Don Anz and Don Ganter opened the bar in 1974, two years earlier. They converted an old pool hall across from campus. They named it after a Little Feat album and hung swinging doors on the front. One ESPN writer later described the outside as “a honky-tonk as dreamed up by the Disney people who designed Frontierland.” Inside, it still smells like fifty years of spilled beer and Aggie bonfires.

A Porch Worth Writing Down

Lovett was chasing journalism and German degrees at Texas A&M, Class of ’79. He’d also started playing solo sets in the little bars around Northgate, the Dixie Chicken among them. But the real magnet stood two blocks over, a rented house on Church Avenue. Keen lived there, and friends stashed their guitars, fiddles, and banjos on his porch between classes.

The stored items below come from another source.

-- ==== Sys2Proof/Decode.lean ====
section
/-! DEFINITION. The encodings: the ALU control word (30_encoding.md R46, R50), and the byte image of a netlist by which
a netlist is loaded into the model. The core decodes no instruction word (R44), so the image is the model's own:
DESIGN CHOICE, log entries 5 and 6. The decoder is total on any bytes and rejects by name; the encoder follows it. -/

namespace Sys2Proof

/-! ### The control word (30_encoding.md R46) -/

/-- The packed number of a control word, first tuple position most significant. -/
def ControlWord.pack (w : ControlWord) : Nat :=
  32 * w.zx.toNat + 16 * w.nx.toNat + 8 * w.zy.toNat + 4 * w.ny.toNat + 2 * w.f.toNat + w.no.toNat

/-- The control word with a packed number: `zx` is packed bit 5, ..., `no` is packed bit 0. -/
def ControlWord.unpack (n : Nat) : ControlWord :=
  ⟨n.testBit 5, n.testBit 4, n.testBit 3, n.testBit 2, n.testBit 1, n.testBit 0⟩

/-! ### Component codes -/


/-- The component code: the first byte of an instance. The codes `0x00` to `0x3F` are the ALU's control word in the
packing of 30_encoding.md R46: the 18 canonical words stand for their rows (R50), the 46 others for `ALU` with its
control Bits tied off (R47). The codes from `0x40` on choose the other rows in the order of opcode_table.json: the
model's own numbers, DESIGN CHOICE, log entry 5 (the core decodes no instruction word, R44). -/
def Comp.code : Comp → Byte
  | .p => 0x40#8
  | .not => 0x41#8
  | .and => 0x42#8
  | .or => 0x43#8
  | .xor => 0x44#8
  | .not2 => 0x45#8
  | .not3 => 0x46#8
  | .not4 => 0x47#8
  | .not8 => 0x48#8
  | .not16 => 0x49#8
  | .and2 => 0x4A#8
  | .and3 => 0x4B#8
  | .and4 => 0x4C#8
  | .and8 => 0x4D#8
  | .and16 => 0x4E#8
  | .or2 => 0x4F#8
  | .or3 => 0x50#8
  | .or4 => 0x51#8
  | .or8 => 0x52#8
  | .or16 => 0x53#8
  | .xor2 => 0x54#8
  | .xor3 => 0x55#8
  | .xor4 => 0x56#8
  | .xor8 => 0x57#8
  | .xor16 => 0x58#8
  | .fanout16 => 0x59#8
  | .or8Way => 0x5A#8
  | .mux => 0x5B#8
  | .mux16 => 0x5C#8
  | .mux4Way16 => 0x5D#8
  | .mux4Way => 0x5E#8
  | .mux8Way16 => 0x5F#8
  | .mux8Way => 0x60#8
  | .dMux => 0x61#8
  | .dMux16 => 0x62#8
  | .dMux4Way => 0x63#8
  | .dMux4Way16 => 0x64#8
  | .dMux8Way => 0x65#8
  | .dMux8Way16 => 0x66#8
  | .halfAdder => 0x67#8
  | .fullAdder => 0x68#8
  | .add16 => 0x69#8
  | .inc16 => 0x6A#8
  | .alu => 0x6B#8
  | .aluZero => 0x2A#8
  | .aluOne => 0x3F#8
  | .aluNegOne => 0x3A#8
  | .aluX => 0x0C#8
  | .aluY => 0x30#8
  | .aluNotX => 0x0D#8
  | .aluNotY => 0x31#8
  | .aluNegX => 0x0F#8
  | .aluNegY => 0x33#8
  | .aluXPlusOne => 0x1F#8
  | .aluYPlusOne => 0x37#8
  | .aluXMinusOne => 0x0E#8
  | .aluYMinusOne => 0x32#8
  | .aluXPlusY => 0x02#8
  | .aluXMinusY => 0x13#8
  | .aluYMinusX => 0x07#8
  | .aluXAndY => 0x00#8
  | .aluXOrY => 0x15#8

/-- Every component, in the order of opcode_table.json. -/
def Comp.all : List Comp := [
  .p, .not, .and, .or, .xor, .not2, .not3, .not4, .not8, .not16, .and2, .and3, .and4, .and8, .and16, .or2,
  .or3, .or4, .or8, .or16, .xor2, .xor3, .xor4, .xor8, .xor16, .fanout16, .or8Way, .mux, .mux16, .mux4Way16,
  .mux4Way, .mux8Way16, .mux8Way, .dMux, .dMux16, .dMux4Way, .dMux4Way16, .dMux8Way, .dMux8Way16, .halfAdder,
  .fullAdder, .add16, .inc16, .alu, .aluZero, .aluOne, .aluNegOne, .aluX, .aluY, .aluNotX, .aluNotY,
  .aluNegX, .aluNegY, .aluXPlusOne, .aluYPlusOne, .aluXMinusOne, .aluYMinusOne, .aluXPlusY, .aluXMinusY,
  .aluYMinusX, .aluXAndY, .aluXOrY]

/-- The component with a given code, where there is one. -/
def Comp.ofCode? (b : Byte) : Option Comp := Comp.all.find? fun c => c.code == b

/-- `ALU` with its six control Bits tied off. -/
def Instr.aluWord (d : Name) (w : ControlWord) (x y : Src) : Instr :=
  .alu d x y (.tie (.bit w.zx)) (.tie (.bit w.nx)) (.tie (.bit w.zy)) (.tie (.bit w.ny)) (.tie (.bit w.f))
    (.tie (.bit w.no))

/-! ### The decoder -/

/-- Why bytes are no instance of the core. -/
inductive DecodeError where
  /-- The bytes end inside an instance. -/
  | truncated
  /-- The first byte is no component code. -/
  | unknownComponent (code : Byte)
  /-- An argument begins with a byte that names no argument form. -/
  | unknownArgumentForm (tag : Byte)
  /-- A wire begins with a byte that is neither the input-port mark nor an output port. -/
  | unknownPort (tag : Byte)
  /-- A constant does not fit its port. -/
  | constantTooWide (b : Byte)
  /-- A bus position is not below 16. -/
  | noSuchPosition (b : Byte)
  /-- The argument has not the type of its port (30_encoding.md R52). -/
  | widthMismatch
deriving DecidableEq, Repr

/-- The next byte. -/
def decodeByte : List Byte → Except DecodeError (Byte × List Byte)
  | [] => .error .truncated
  | b :: r => .ok (b, r)

/-- A name: its base-128 digits, least significant first, each but the last with 128 added (log entry 5). -/
def decodeName : List Byte → Except DecodeError (Nat × List Byte)
  | [] => .error .truncated
  | b :: r =>
    if b.toNat < 128 then .ok (b.toNat, r)
    else do
      let (d, r) ← decodeName r
      .ok (b.toNat - 128 + 128 * d, r)

/-- The byte of an output port. -/
def OutPort.code : OutPort → Byte
  | .out => 0 | .sum => 1 | .carry => 2 | .zr => 3 | .ng => 4
  | .a => 5 | .b => 6 | .c => 7 | .d => 8 | .e => 9 | .f => 10 | .g => 11 | .h => 12

/-- The output port of a byte. -/
def OutPort.ofCode? (b : Byte) : Option OutPort :=
  [OutPort.out, .sum, .carry, .zr, .ng, .a, .b, .c, .d, .e, .f, .g, .h].find? fun p => p.code == b

/-- The byte that marks an input port of the netlist. -/
def inputMark : Byte := 0x10

/-- A wire: the mark or the output port, then the name. -/
def decodeNet (bs : List Byte) : Except DecodeError (Net × List Byte) := do
  let (tag, r) ← decodeByte bs
  let (n, r) ← decodeName r
  if tag = inputMark then .ok (.input n, r)
  else match OutPort.ofCode? tag with
    | some p => .ok (.wire n p, r)
    | none => .error (.unknownPort tag)

/-- A bus position. -/
def decodePos (bs : List Byte) : Except DecodeError (Fin 16 × List Byte) := do
  let (b, r) ← decodeByte bs
  if b.toNat < 16 then .ok (Fin.ofNat 16 b.toNat, r) else .error (.noSuchPosition b)

/-- A Bit constant. -/
def decodeBit (bs : List Byte) : Except DecodeError (Bit × List Byte) := do
  let (b, r) ← decodeByte bs
  if b = 0 then .ok (false, r) else if b = 1 then .ok (true, r) else .error (.constantTooWide b)

/-- A constant of at most 8 positions. -/
def decodeNarrow (n : Nat) (bs : List Byte) : Except DecodeError (Bus n × List Byte) := do
  let (b, r) ← decodeByte bs
  if b.toNat < 2 ^ n then .ok (BitVec.ofNat n b.toNat, r) else .error (.constantTooWide b)

/-- A constant of the port's type; a Bus_16 is two bytes, positions 0 to 7 first (20_memory.md R31). -/
def decodeValue (t : Ty) (bs : List Byte) : Except DecodeError (Value × List Byte) :=
  match t with
  | .bit => do let (v, r) ← decodeBit bs; .ok (.bit v, r)
  | .bus2 => do let (v, r) ← decodeNarrow 2 bs; .ok (.bus2 v, r)
  | .bus3 => do let (v, r) ← decodeNarrow 3 bs; .ok (.bus3 v, r)
  | .bus4 => do let (v, r) ← decodeNarrow 4 bs; .ok (.bus4 v, r)
  | .bus8 => do let (v, r) ← decodeNarrow 8 bs; .ok (.bus8 v, r)
  | .bus16 => do
    let (hi, r) ← decodeByte bs
    let (lo, r) ← decodeByte r
    .ok (.bus16 (BitVec.ofNat 16 (256 * hi.toNat + lo.toNat)), r)

/-- One position of a bus given position by position. -/
def decodeBitSrc (bs : List Byte) : Except DecodeError (BitSrc × List Byte) := do
  let (tag, r) ← decodeByte bs
  if tag = 0 then do let (b, r) ← decodeBit r; .ok (.tie b, r)
  else if tag = 1 then do let (n, r) ← decodeNet r; .ok (.net n, r)
  else if tag = 2 then do
    let (n, r) ← decodeNet r
    let (i, r) ← decodePos r
    .ok (.pos n i, r)
  else .error (.unknownArgumentForm tag)

/-- A given number of positions. -/
def decodeBitSrcs : Nat → List Byte → Except DecodeError (List BitSrc × List Byte)
  | 0, bs => .ok ([], bs)
  | k + 1, bs => do
    let (b, r) ← decodeBitSrc bs
    let (l, r) ← decodeBitSrcs k r
    .ok (b :: l, r)

/-- The argument of a port of type `t` in one of the five forms, whatever its type. -/
def decodeForm (t : Ty) (bs : List Byte) : Except DecodeError (Src × List Byte) := do
  let (tag, r) ← decodeByte bs
  if tag = 0 then do let (v, r) ← decodeValue t r; .ok (.tie v, r)
  else if tag = 1 then do let (n, r) ← decodeNet r; .ok (.net n, r)
  else if tag = 2 then do
    let (n, r) ← decodeNet r
    let (i, r) ← decodePos r
    .ok (.pos n i, r)
  else if tag = 3 then do
    let (n, r) ← decodeNet r
    let (i, r) ← decodePos r
    let (j, r) ← decodePos r
    .ok (.slice n i j, r)
  else if tag = 4 then do
    let (k, r) ← decodeByte r
    let (l, r) ← decodeBitSrcs k.toNat r
    .ok (.assemble l, r)
  else .error (.unknownArgumentForm tag)

/-- The argument of a port of type `t`; one of another type is rejected (30_encoding.md R52). -/
def decodeSrc (t : Ty) (bs : List Byte) : Except DecodeError (Src × List Byte) := do
  let (a, r) ← decodeForm t bs
  if a.fits t then .ok (a, r) else .error .widthMismatch

/-- The arguments of the ports, in order. -/
def decodeArgs : List Ty → List Byte → Except DecodeError (List Src × List Byte)
  | [], bs => .ok ([], bs)
  | t :: ts, bs => do
    let (a, r) ← decodeSrc t bs
    let (l, r) ← decodeArgs ts r
    .ok (a :: l, r)

/-- An instance whose component code has been read. -/
def decodeBody (code : Byte) (bs : List Byte) : Except DecodeError (Instr × List Byte) := do
  let (d, r) ← decodeName bs
  match Comp.ofCode? code with
  | some c =>
    let (args, r) ← decodeArgs c.inPorts r
    match c.build d args with
    | some i => .ok (i, r)
    | none => .error .truncated
  | none =>
    if code.toNat < 64 then do
      let (x, r) ← decodeSrc .bus16 r
      let (y, r) ← decodeSrc .bus16 r
      .ok (Instr.aluWord d (ControlWord.unpack code.toNat) x y, r)
    else .error (.unknownComponent code)

/-- The first instance of a byte image, and the bytes after it. -/
def decode (bs : List Byte) : Except DecodeError (Instr × List Byte) := do
  let (code, r) ← decodeByte bs
  decodeBody code r

/-- All instances of a byte image of at most so many bytes. -/
def decodeAll : Nat → List Byte → Except DecodeError (List Instr)
  | _, [] => .ok []
  | 0, _ :: _ => .error .truncated
  | k + 1, b :: r => do
    let (i, r) ← decode (b :: r)
    let l ← decodeAll k r
    .ok (i :: l)

/-- The instances of a byte image: every instance takes at least one byte. -/
def decodeNetlist (bs : List Byte) : Except DecodeError (List Instr) := decodeAll bs.length bs

/-! ### The encoder -/

/-- The base-128 digits of a name, so many of them at most before the last. -/
def encodeDigits : Nat → Nat → List Byte
  | 0, d => [BitVec.ofNat 8 d]
  | k + 1, d => if d < 128 then [BitVec.ofNat 8 d] else BitVec.ofNat 8 (128 + d % 128) :: encodeDigits k (d / 128)

/-- The bytes of a name; it has no more digits than its value, or one. -/
def encodeName (d : Name) : List Byte := encodeDigits d d

/-- The bytes of a wire. -/
def encodeNet : Net → List Byte
  | .input k => inputMark :: encodeName k
  | .wire d p => p.code :: encodeName d

/-- The byte of a bus position. -/
def encodePos (i : Fin 16) : List Byte := [BitVec.ofNat 8 i.val]

/-- The bytes of a constant. -/
def encodeValue : Value → List Byte
  | .bit b => [if b then 1 else 0]
  | .bus2 v => [BitVec.ofNat 8 v.toNat]
  | .bus3 v => [BitVec.ofNat 8 v.toNat]
  | .bus4 v => [BitVec.ofNat 8 v.toNat]
  | .bus8 v => [BitVec.ofNat 8 v.toNat]
  | .bus16 v => [BitVec.ofNat 8 (v.toNat / 256), BitVec.ofNat 8 (v.toNat % 256)]

/-- The bytes of one position. -/
def encodeBitSrc : BitSrc → List Byte
  | .tie b => [0, if b then 1 else 0]
  | .net n => 1 :: encodeNet n
  | .pos n i => 2 :: (encodeNet n ++ encodePos i)

/-- The bytes of several positions. -/
def encodeBitSrcs : List BitSrc → List Byte
  | [] => []
  | b :: l => encodeBitSrc b ++ encodeBitSrcs l

/-- The bytes of an argument. -/
def encodeSrc : Src → List Byte
  | .tie v => 0 :: encodeValue v
  | .net n => 1 :: encodeNet n
  | .pos n i => 2 :: (encodeNet n ++ encodePos i)
  | .slice n i j => 3 :: (encodeNet n ++ encodePos i ++ encodePos j)
  | .assemble bs => 4 :: BitVec.ofNat 8 bs.length :: encodeBitSrcs bs

/-- The bytes of the arguments, in order. -/
def encodeArgs : List Src → List Byte
  | [] => []
  | a :: l => encodeSrc a ++ encodeArgs l

/-- The bytes of an instance: the component code, the name, the arguments. `ALU` always takes its own code, with its six
control Bits as arguments. -/
def encode (i : Instr) : List Byte := i.comp.code :: (encodeName i.name ++ encodeArgs i.args)

/-- The byte image of a list of instances. -/
def encodeNetlist : List Instr → List Byte
  | [] => []
  | i :: l => encode i ++ encodeNetlist l

/-! ### Words as the opcode table numbers them -/

/-- As many zero bytes as the decoder can read after a word: a name, the 255 positions of an argument begun in the word,
eight more constants. -/
def zeroTail : Nat := 600

/-- The bytes of a word of `nbits` bits, the first byte holding bits 7 to 0, followed by zeros. A word of 1 to 7 bits, so
the 6-bit control word (30_encoding.md R46) and a selector word of 1 to 3 bits (00_scope.md R7), takes one byte, its more
significant bits 0; bits of `w` above `nbits` are dropped. DESIGN CHOICE, log entry 6: the core decodes no word (R44),
so the spec says neither how wide a unit a table word is stored in nor what fills it up. -/
def tableBytes (nbits w : Nat) : List Byte :=
  (List.range ((nbits + 7) / 8)).map (fun k => BitVec.ofNat 8 ((w % 2 ^ nbits) >>> (8 * k))) ++
    List.replicate zeroTail 0

/-- The instance the decoder reads from a word of the opcode table. A row without control Bits has an empty encoding
(30_encoding.md R44), which chooses no component: DESIGN CHOICE, log entry 6. -/
def decodeTableWord (nbits w : Nat) : Option Instr :=
  if nbits = 0 then none
  else match decode (tableBytes nbits w) with
    | .ok (i, _) => some i
    | .error _ => none

end Sys2Proof
end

That porch turned into “The Front Porch Song.” Keen wrote the first three verses, comparing the porch to a red-and-white Hereford bull and a steaming plate of enchiladas. Lovett added the final verse, calling the porch “70 years of Texas.” Keen cut the song on his 1984 debut, No Kinda Dancer. Lovett recorded his own version, “This Old Porch,” on his self-titled 1986 debut.

That porch is gone now, paved into a parking lot behind the Dixie Chicken. But Lovett had already photographed it, back in 1977, for a Texas A&M photojournalism class. His shot caught Keen and Sunny Fitzsimons sitting on the rail. Lovett posted the original on Twitter forty years later, in 2017, and noted that a magazine had cropped his version. The Dixie Chicken still runs that photo and story on its own blog today.

Keen sums up the porch’s fate in one Joni Mitchell line: “They paved paradise and put up a parking lot.” The Dixie Chicken, though, is still standing, still pouring beer two blocks from where that porch stood. Lovett and Keen kept writing and playing together for decades after their Texas A&M years.